## Problem requirements
Up to and including the line with "0, source B", please set down the entries below exactly, starting from the first line.

## Collection entries
——————————

-- ==== Sys2Proof/Tests/Slice0.lean ====
section
/-! SUPPORT. The model's own tests, with expected results from spec/95_test_vectors.md and the
corner cases of the rules, and, for every statement with hypotheses, a state and operands that meet
them. -/

namespace Sys2Proof.Tests

open Sys2Proof Sys2Proof.Machine

set_option Elab.async false

/-! ### Builders -/

/-- A command in flight, the engine to move, with the given operands: source A at word 0, source B
at word 32, destination D at word 64 and E at word 96, each with room for 32 words. -/
def running (mod ringN width sa sb : Int) (a b : Poly) : State :=
  { State.reset with
    busy := true
    latch := { cmd := 0, ops := {
      mod := enc32 mod, ringN := enc32 ringN, width := enc32 width, sa := enc32 sa, sb := enc32 sb
      aAddr := 0, aLen := enc32 a.length, bAddr := 32, bLen := enc32 b.length
      dAddr := 64, dCap := 32, eAddr := 96, eCap := 32 } }
    dmem := (Memory.writeSeq [] 0 a).writeSeq 32 b }

/-- The same with no operands but those of the operand registers named. -/
def withOps (s : State) (f : Operands → Operands) : State :=
  { s with latch := { s.latch with ops := f s.latch.ops } }

/-- The next state of an outcome. -/
def nextOf (o : Host.Outcome State Fault Refusal) : Option State :=
  match o with
  | .next t => some t
  | _ => none

/-- What a completion reports and the D sequence it leaves. -/
def report (o : Host.Outcome State Fault Refusal) : Option (ErrCode × Info × Poly) :=
  match o with
  | .next t =>
    match t.dmem.readSeq 64 t.dLen.toNat with
    | .ok d => some (t.err, t.errInfo, d)
    | .error _ => none
  | _ => none

/-- The E sequence a completion leaves. -/
def reportE (o : Host.Outcome State Fault Refusal) : Option Poly :=
  match o with
  | .next t =>
    match t.dmem.readSeq 96 t.eLen.toNat with
    | .ok d => some d
    | .error _ => none
  | _ => none

/-- The scalar results a completion leaves. -/
def results (o : Host.Outcome State Fault Refusal) : Option (ErrCode × Info × Int × Int × Int) :=
  match o with
  | .next t => some (t.err, t.errInfo, s32 t.r0, s32 t.r1, s32 t.r2)
  | _ => none

/-- The STATUS word after an outcome. -/
def statusOf (o : Host.Outcome State Fault Refusal) : Option Word :=
  match o with
  | .next t => some (t.readReg .status)
  | _ => none

/-! ### Well-formedness: an ill-formed term for each check -/

theorem test_wf_reserved_opcode_refused : legalWord 0x00000003#32 = false := by decide
theorem test_wf_reserved_opcode_gap_refused : legalWord 0x00000019#32 = false := by decide
theorem test_wf_reserved_opcode_top_refused : legalWord 0x00000024#32 = false := by decide
theorem test_wf_reserved_bits_refused : legalWord 0x00000111#32 = false := by decide
theorem test_wf_command_word : legalWord 0x00000011#32 = true := by decide
theorem test_wf_no_dmem_refused : (Params.mk 0 4096).wellFormed = false := by decide
theorem test_wf_dmem_too_large_refused : (Params.mk 16385 4096).wellFormed = false := by decide
theorem test_wf_no_degree_refused : (Params.mk 16384 0).wellFormed = false := by decide
theorem test_wf_degree_no_word_refused : (Params.mk 16384 4294967296).wellFormed = false := by
  decide
theorem test_wf_this_hardware : Config.thisHardware.wellFormed = true := by decide
theorem test_wf_wr_too_large_refused :
    (Stmt.wr .mod 4294967296).wellFormed Config.thisHardware = false := by decide
theorem test_wf_wr_too_small_refused :
    (Stmt.wr .mod (-2147483649)).wellFormed Config.thisHardware = false := by decide
theorem test_wf_wrm_outside_refused :
    (Stmt.wrm 16383 [1, 2]).wellFormed Config.thisHardware = false := by decide
theorem test_wf_wrm_value_refused :
    (Stmt.wrm 0 [4294967296]).wellFormed Config.thisHardware = false := by decide
theorem test_wf_rdm_outside_refused :
    (Stmt.rdm 16384 1).wellFormed Config.thisHardware = false := by decide
theorem test_wf_src_refused :
    (Stmt.src .a (-2147483649) 1).wellFormed Config.thisHardware = false := by decide
theorem test_wf_dst_refused :
    (Stmt.dst .d 0 4294967296).wellFormed Config.thisHardware = false := by decide

/-! ### Decoding: words written out from R111 and R113, RSVD then OPC -/

theorem test_decode_nop : decode 0b000000000000000000000000_00000000#32 = .ok .nop := rfl
theorem test_decode_egcd : decode 0b000000000000000000000000_00000001#32 = .ok .egcd := rfl
theorem test_decode_modinv : decode 0b000000000000000000000000_00000010#32 = .ok .modinv := rfl
theorem test_decode_trim : decode 0b000000000000000000000000_00010000#32 = .ok .trim := rfl
theorem test_decode_add : decode 0b000000000000000000000000_00010001#32 = .ok .add := rfl
theorem test_decode_sub : decode 0b000000000000000000000000_00010010#32 = .ok .sub := rfl
theorem test_decode_conv : decode 0b000000000000000000000000_00010011#32 = .ok .conv := rfl
theorem test_decode_pmod : decode 0b000000000000000000000000_00010100#32 = .ok .pmod := rfl
theorem test_decode_divp : decode 0b000000000000000000000000_00010101#32 = .ok .divp := rfl
theorem test_decode_invp : decode 0b000000000000000000000000_00010110#32 = .ok .invp := rfl
theorem test_decode_inv2k : decode 0b000000000000000000000000_00010111#32 = .ok .inv2k := rfl
theorem test_decode_bmod : decode 0b000000000000000000000000_00011000#32 = .ok .bmod := rfl
theorem test_decode_b3enc : decode 0b000000000000000000000000_00100000#32 = .ok .b3enc := rfl
theorem test_decode_b3dec : decode 0b000000000000000000000000_00100001#32 = .ok .b3dec := rfl
theorem test_decode_pack : decode 0b000000000000000000000000_00100010#32 = .ok .pack := rfl
theorem test_decode_unpack : decode 0b000000000000000000000000_00100011#32 = .ok .unpack := rfl
theorem test_decode_reserved_opcode :
    decode 0b000000000000000000000000_10011001#32 = .error .reservedOpcode := rfl
theorem test_decode_reserved_bits :
    decode 0b000000000000000000000001_00010001#32 = .error .reservedBits := rfl
theorem test_decode_top_bit :
    decode 0b100000000000000000000000_00000000#32 = .error .reservedBits := rfl
theorem test_table_word : decodeTableWord 32 0x17 = some .inv2k := by decide
/-- The opcode map of R113 lists no opcode twice. -/
theorem test_opcode_map_unambiguous :
    (opcodeMap.map Prod.fst).Pairwise (fun x y => x ≠ y) := by decide
theorem test_register_map_unambiguous :
    (regMap.map Reg.offset).Pairwise (fun x y => x < y) := by decide

/-! ### The commands (95_test_vectors.md section 2) -/

theorem test_nop_status : statusOf (exec .nop (running 0 0 0 0 0 [] [])) = some 0x00000002#32 := by
  decide +kernel
theorem test_illegal_status :
    statusOf (step (State.reset.withFetchWord 32 0x99)) = some 0x00000102#32 := by decide +kernel
theorem test_egcd_pair : results (exec .egcd (running 0 0 0 240 46 [] [])) =
    some (.none, .none, 2, -9, 47) := by decide +kernel
theorem test_egcd_largest : results (exec .egcd (running 0 0 0 2147483647 1073741824 [] [])) =
    some (.none, .none, 1, -1, 2) := by decide +kernel
theorem test_modinv_negative : results (exec .modinv (running 7 0 0 (-1) 0 [] [])) =
    some (.none, .none, 6, 0, 0) := by decide +kernel
theorem test_modinv_two_even : results (exec .modinv (running 2 0 0 4 0 [] [])) =
    some (.none, .none, 1, 0, 0) := by decide +kernel
theorem test_trim_leading : report (exec .trim (running 0 0 0 0 0 [0, 0, 5, 0, -1] [])) =
    some (.none, .none, [5, 0, -1]) := by decide +kernel
theorem test_add_unequal : report (exec .add (running 0 0 0 0 0 [1, 2, 3] [5, -3])) =
    some (.none, .none, [1, 7, 0]) := by decide +kernel
theorem test_add_overflow : report (exec .add (running 0 0 0 0 0 [2147483647] [1])) =
    some (.overflow, .d, []) := by decide +kernel
theorem test_sub_order : report (exec .sub (running 0 0 0 0 0 [2] [1, 0, 2])) =
    some (.none, .none, [-1, 0, 0]) := by decide +kernel
theorem test_sub_lowest : report (exec .sub (running 0 0 0 0 0 [-2147483647] [1])) =
    some (.none, .none, [-2147483648]) := by decide +kernel
theorem test_conv_fold : report (exec .conv (running 0 2 0 0 0 [1, 2, 3, 4] [1])) =
    some (.none, .none, [4, 6]) := by decide +kernel
theorem test_conv_shift : report (exec .conv (running 0 3 0 0 0 [1, 0] [1, 2, 3])) =
    some (.none, .none, [2, 3, 1]) := by decide +kernel
theorem test_pmod_negative : report (exec .pmod (running 3 0 0 0 0 [4, -1, 0, -5] [])) =
    some (.none, .none, [1, 2, 0, 1]) := by decide +kernel
theorem test_divp_quotient : report (exec .divp (running 3 0 0 0 0 [1, 0, 0, 2] [1, 1])) =
    some (.none, .none, [1, 2, 1]) := by decide +kernel
theorem test_divp_remainder : reportE (exec .divp (running 3 0 0 0 0 [1, 0, 0, 2] [1, 1])) =
    some [1] := by decide +kernel
theorem test_invp_seven :
    report (exec .invp (running 3 7 0 0 0 [-1, 0, 1, 1, 0, -1, 1] [])) =
    some (.none, .none, [2, 2, 1, 1, 2, 2, 0]) := by decide +kernel
theorem test_invp_no_unit : report (exec .invp (running 3 2 0 0 0 [1, 1] [])) =
    some (.noInverse, .none, []) := by decide +kernel
theorem test_inv2k_lifted :
    report (exec .inv2k (running 2048 7 0 0 0 [-1, 0, 1, 1, 0, -1, 1] [])) =
    some (.none, .none, [315, -630, 788, 788, -630, 315, -945]) := by decide +kernel
theorem test_inv2k_two : report (exec .inv2k (running 2 3 0 0 0 [1, 0] [])) =
    some (.none, .none, [-1, 0, 0]) := by decide +kernel
theorem test_bmod_half : report (exec .bmod (running 2048 0 0 0 0 [2047, 1024, -1024, 5000] [])) =
    some (.none, .none, [-1, -1024, -1024, 904]) := by decide +kernel
theorem test_bmod_odd : report (exec .bmod (running 3 0 0 0 0 [1, 2, -2] [])) =
    some (.none, .none, [1, -1, 1]) := by decide +kernel
theorem test_b3enc_hi : report (exec .b3enc (running 0 0 0 0 0 [72, 105] [])) =
    some (.none, .none, [1, 1, 0, 0, -1, 1, 0, 1, -1]) := by decide +kernel
theorem test_b3enc_not_byte : report (exec .b3enc (running 0 0 0 0 0 [256] [])) =
    some (.operandRange, .a, []) := by decide +kernel
theorem test_b3dec_bytes : report (exec .b3dec (running 0 0 0 0 0 [1, 1, 1, 1, 1, 1] [])) =
    some (.none, .none, [2, 216]) := by decide +kernel
theorem test_pack_eleven : report (exec .pack (running 0 0 11 0 0 [0, 2047, -1, 1024] [])) =
    some (.none, .none, [0, 31, 255, 255, 192, 0]) := by decide +kernel
theorem test_pack_pad_low : report (exec .pack (running 0 0 3 0 0 [1, 2, 3] [])) =
    some (.none, .none, [41, 128]) := by decide +kernel
theorem test_unpack_trailing : report (exec .unpack (running 0 0 3 0 0 [41, 128] [])) =
    some (.none, .none, [1, 2, 3, 0, 0]) := by decide +kernel
theorem test_unpack_widest : report (exec .unpack (running 0 0 31 0 0 [128, 0, 0, 1] [])) =
    some (.none, .none, [1073741824]) := by decide +kernel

——————————

## Response to the exercise
-- ==== Sys2Proof/Tests/Slice0.lean ====
section
/-! SUPPORT. The model's own tests, with expected results from spec/95_test_vectors.md and the
corner cases of the rules, and, for every statement with hypotheses, a state and operands that meet
them. -/

namespace Sys2Proof.Tests

open Sys2Proof Sys2Proof.Machine

set_option Elab.async false

/-! ### Builders -/

/-- A command in flight, the engine to move, with the given operands: source A at word 0, source B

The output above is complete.